If you need a job, you may not find it following Marquel on Twitter, but otherwise, you may find tons of stuff following him @MarquelatTPV. For more fun follow us @ThePtoholeView or for active fun, write to us at ThePotholeView@gmail.com.

11 COMMENTS

  1. Man, when I read you I see a movie. Epic:
    “Let me give you an example,” he offered. “Last month, a guy came through the line and he had a revolver in his coat. My best trained behavior observation agent confronted him and asked if he were armed. The passenger said no, and my agent who could see the revolver clearly in the x Ray let him pass. Later I asked him why he did such an inexplicable thing. You know what he told me?”
    “I can’t even guess,” I answered sincerely.

    “He told me the guy was looking up to the left so he knew he wasn’t lying. That’s my best man,” he said.

  2. I’d vote for you for anything you decide to do. You’re the only one who tells things as they are:
    “How do you expect people to make sophisticated judgments about people’s behavior and intent when they’re…DUMMIES?” He seemed angry.”

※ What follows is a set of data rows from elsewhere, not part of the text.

/-- Commands to the modules of a channel. A bank is named by its key (rank, CID, bank group and bank as sent); a write's burst
is its 16 beats of 40 bits (R278, R279). -/
inductive DimmCmd where
  | act (bank row : Nat)
  | pre (bank : Nat)
  | rd (bank col : Nat)
  | wr (bank col : Nat) (burst : BitVec 640)
  | refAb (rank : Nat)
  | refSb (rank bank : Nat)
  | rfmAb (rank : Nat)
  | rfmSb (rank bank : Nat)
  | sre (rank : Nat)
  | srx (rank : Nat)
  | pde (rank : Nat)
  | pdx (rank : Nat)
  | zqCal (rank : Nat)
  | mrr (rank : Nat)
  | relock (rate : Nat)
  deriving DecidableEq, Repr

/-- The mailbox and FM API commands that the manual gives an effect (R4 of the standard names their opcodes). -/
inductive MboxOp where
  | addCapacity | releaseCapacity | forcedRemoval | configureRegion | transferFw | activateFw
  | pliuthTransfer | pliuthCommit | pliuthState | pliuthAbort | holdReset | clearEventRecords
  deriving DecidableEq, Repr

/-- Return codes, by the standard's names. -/
inductive MboxCode where
  | success | invalidInput | unsupported | resourcesExhausted | busy | retryRequired | invalidSlot | verificationFailed
  | transferOutOfOrder | backgroundStarted | invalidHandle
  deriving DecidableEq, Repr

/-- The data objects of a function's DOE mailbox (R92). -/
inductive DoeObject where
  | discovery | spdm | securedSpdm | cdat | deck
  deriving DecidableEq, Repr

/-- CDAT entries (R93): the header; one DSMAS per range, LD-relative; latency in ns and bandwidth in MB/s per range, for reads
and for writes; memory type per range. -/
inductive CdatEntry where
  | header
  | dsmas (handle base bytes : Nat) (sharable : Bool)
  | latency (handle : Nat) (write : Bool) (ns : Nat)
  | bandwidth (handle : Nat) (write : Bool) (mbs : Nat)
  /-- `specific`: specific-purpose memory, else conventional memory -/
  | dsemts (handle : Nat) (specific : Bool) (bytes : Nat)
  deriving DecidableEq, Repr

/-- What the device puts out at its interfaces, in order. -/
inductive Out where
  /-- a response without data, or a snoop, on a head for an LD -/
  | s2m (head ld : Nat) (op : S2M) (hpa tag : Nat)
  /-- MemData; `ide`: the key of the CXL IDE stream under which it leaves, none where no stream is secure (R97, R231) -/
  | memData (head ld hpa tag : Nat) (data : Line) (poison : Bool) (ide : Option Nat)
  /-- an MSI-X message of function `fn` (0–15 LDs, 16 management view) -/
  | msix (fn vector : Nat)
  /-- an AER message of function 0 of a head, with the LD that the error is tied to, or 0xFF (R109) -/
  | aer (head ld : Nat) (err : Aer) (sev : AerSev)
  /-- a bus-master read of host memory, `ro` with Relaxed Ordering, and a write, which never has it (R98) -/
  | hostRead (head tag addr len : Nat) (ro : Bool)
  | hostWrite (head addr : Nat) (bytes : List Nat) (poison : Bool)
  /-- a Deck response object of a function, as dwords (R94) -/
  | doe (fn : Nat) (dwords : List Nat)
  /-- the answer to a DOE Discovery index: the object found there, and the next index -/
  | doeFound (fn : Nat) (obj : Option DoeObject) (next : Nat)
  /-- an entry of an LD's CDAT: its sequence number, the entry, the next handle (0xFFFF after the last) -/
  | cdat (ld seq : Nat) (entry : CdatEntry) (next : Nat)
  /-- a DOE request that is answered by the standard's error handling (R92) -/
  | doeError (fn : Nat)
  /-- an SPDM answer of a function: measurement block, and its bytes (R421) -/
  | spdm (fn block : Nat) (bytes : List Nat)
  /-- a response to a mailbox or FM API command of a function, with its payload bytes -/
  | mailbox (fn : Nat) (op : MboxOp) (code : MboxCode) (payload : List Nat)
  /-- an AVSBus set point command to a quarter's regulator -/
  | avs (quarter code : Nat)
  /-- a register read completion: function, offset, value -/
  | readData (fn off value : Nat)
  /-- a flit of a Ley port, byte i at bits [8i+7:8i] (R341) -/
  | leyFlit (port : Nat) (flit : BitVec 2048)
  /-- a command of a subchannel to its modules -/
  | dimm (chan sub : Nat) (cmd : DimmCmd)
  deriving DecidableEq, Repr

/-! ### Crossings (chapter 2) -/

/-- A value crossing (R42): the value in flight, the holding register, and what the receiver last received. -/
structure XVal where
  flight : Option Nat := none
  delivered : Bool := false
  hold : Option Nat := none
  recv : Option Nat := none
  deriving DecidableEq, Repr

/-- An event crossing (R44): the kinds in flight, whether they have been delivered, and the pending set, as bit sets in
the order of the crossing's list in Table 2.7; `recv` lists the kinds that the receiver acted on, oldest first. `wait` and
`pendWait`: entries of the island's receive queue that were accepted before the events in flight, and before the pending ones, and
that have not been delivered (R48). -/
structure XEvt where
  flight : Nat := 0
  delivered : Bool := false
  pending : Nat := 0
  recv : List Nat := []
  wait : Nat := 0
  pendWait : Nat := 0
  deriving DecidableEq, Repr

/-- A queue crossing (R46): slot credits in use, entries in flight, a stalled entry, entries delivered. -/
structure XQue where
  used : Nat := 0
  entries : List Nat := []
  stalled : List Nat := []
  recv : List Nat := []
  deriving DecidableEq, Repr

/-- The crossings' state; an unlisted crossing is idle. -/
structure Crossings where
  vals : List (XId × XVal) := []
  evts : List (XId × XEvt) := []
  ques : List (XId × XQue) := []
  deriving DecidableEq, Repr

/-! ### Host ports (chapter 4) -/

/-- One HDM decoder of an LD (R58, R60, R62, R496). `iw` and `ig` are the standard's codes. -/
structure HdmDec where
  base : Nat := 0
  size : Nat := 0
  skip : Nat := 0
  iw : Nat := 0
  ig : Nat := 0
  lock : Bool := false
  /-- Commit as last written, Committed, Error Not Committed -/
  commit : Bool := false
  committed : Bool := false
  err : Bool := false
  /-- LD-relative DPA base, formed at the commit (R58) -/
  dpaBase : Nat := 0
  deriving DecidableEq, Repr

/-- What a bus-master read is for. -/
inductive ReadUse where
  /-- `n` descriptors from slot `slot` of command ring `ring` of set `set` -/
  | descriptors (set ring slot n : Nat)
  /-- `len` bytes at offset `off` of the host source of ring command `cmd` -/
  | copySource (cmd off len : Nat)
  /-- the extent list of a RELEASE_ACK command -/
  | extentList (cmd off len : Nat)
  /-- what it was for has been abandoned -/
  | abandoned
  deriving DecidableEq, Repr

/-- An outstanding non-posted read (R98 to R101): its tag, address, length, bytes received, and its timeout in µs. -/
structure BmRead where
  tag : Nat
  addr : Nat
  len : Nat
  got : List Nat
  timeout : Nat
  use : ReadUse
  deriving DecidableEq, Repr

/-- One IDE stream of a head (R97): key sets programmed and the newest key, secure or not, containment mode or skid mode, and whether a check
of it has failed and it has not been re-keyed since. -/
structure IdeState where
  keys : Nat := 0
  key : Nat := 0
  secure : Bool := false
  containment : Bool := false
  failed : Bool := false
  deriving DecidableEq, Repr

/-- The mailbox of a function (R106, R458): the Command register's opcode, the return code and the payload length of the last command, and
the payload registers as dwords. -/
structure MboxRegs where
  opcode : Nat := 0
  code : Nat := 0
  len : Nat := 0
  payload : List (Nat × Nat) := []
  /-- Set Alert Configuration's payload as last written (ch. 19) -/
  alert : List Nat := List.replicate 12 0
  deriving DecidableEq, Repr

/-- What belongs to one head besides HP_STAT, HP_BMSTAT and HP_CFG. -/
structure Head where
  /-- PERST_N of the head is asserted -/
  perst : Bool := false
  /-- the protocol that alternate-protocol negotiation has given, 0 where it failed (R81); a retrain keeps it -/
  negotiated : Nat := 0
  /-- response credits that the host holds out (R22) -/
  credits : Nat := 0
  /-- the IDE streams: link and selective CXL.io, and CXL.cachemem (R97) -/
  ide : List IdeState := [{}, {}, {}]
  /-- an IDE check has failed and CXL.mem requests are discarded; a hot reset or PERST_N has been delivered since (R97) -/
  ideFailed : Bool := false
  ideReset : Bool := false
  /-- free tags, least recently freed first; reads outstanding; tags in quarantine with their read's address (R98, R100) -/
  free : List Nat := (List.range 768).map (· + 0x100)
  reads : List BmRead := []
  quar : List (Nat × Nat) := []
  deriving DecidableEq, Repr

/-- A Dynamic Capacity region of an LD (R96), LD-relative, in fields; block size is 2^k fields. -/
structure DcRegion where
  base : Nat
  len : Nat
  k : Nat
  deriving DecidableEq, Repr

/-- A granted extent (R96, R174): LD-relative first field, fields, tag. -/
structure Extent where
  first : Nat
  fields : Nat
  tag : Nat
  deriving DecidableEq, Repr

/-- An extent removal in progress (R177): LD, extent, and whether a release response waits for it. -/
structure Removal where
  ld : Nat
  ext : Extent
  /-- 0 forced, 1 mailbox response, 2 + n: RELEASE_ACK of ring command n -/
  origin : Nat
  deriving DecidableEq, Repr

structure HostPorts where
  heads : List Head := List.replicate 8 {}
  /-- SPLIT in effect, per port (R78) -/
  split : List Bool := [false, false, false, false]
  /-- HDM decoders: LD × 8 + decoder -/
  hdm : List (Nat × HdmDec) := []
  /-- Memory_Active per LD (R88) -/
  memActive : List Bool := List.replicate 16 false
  /-- CDAT sequence numbers per LD, and the tables as they were last built (R93); a header alone before that -/
  cdatSeq : List Nat := List.replicate 16 0
  cdat : List (Nat × List CdatEntry) := []
  regions : List (Nat × List DcRegion) := []
  extents : List (Nat × List Extent) := []
  removals : List Removal := []
  /-- changes of an LD's extent list, which the standard's answers number -/
  extGen : List Nat := List.replicate 16 0
  /-- functions whose FLR or CXL Reset has not completed (R105) -/
  resetting : List Nat := []
  /-- configuration space: function × 2^12 + offset gives a dword's writable bits; LDs 0–15, 16 the management view (R90) -/
  cfg : List (Nat × Nat) := []
  /-- mailbox registers by function -/
  mbox : List (Nat × MboxRegs) := []
  /-- management head (Table 16.3) -/
  mgmtHead : Nat := 0
  /-- LDs whose host errors make their mappings, ring state and results unpredictable until they are reset; LDs whose data is
  unpredictable until their key changes or their window is torn down (R7, R8) -/
  wild : List Nat := []
  spoilt : List Nat := []
  deriving DecidableEq, Repr

/-! ### The home, the directory and the Sward cache (chapter 5) -/

/-- Line states of Table 5.1. -/
inductive LState where
  | i | s | e | t
  deriving DecidableEq, Repr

  3. Really? Did you have to choose the body language of a male dancer? Nice sense of humor.

  4. How perceptive of us. What else is a failure?
    “The government has suggested that the TSA program to train inspectors to recognize dangerous or threatening or dishonest body language is a complete failure.”

  5. Excellent: “The people I have can read, at best, the instructions on the posted signs. Half of them even make mistakes there.”

  6. Great ending:
    “Well at the wages I pay,” he said, “who do you think I get?”“This isn’t a trick question, right?” I asked. He nodded. I took a guess, “people who can’t even get in the army?”He looked at me long and hard, and finally asked, “You or any of your friends looking for a job?” He looked really sad and depressed when I said we were all pretty happy where we were.

  7. Loved this. “This isn’t a trick question, right?” I asked. He nodded. I took a guess, “people who can’t even get in the army?”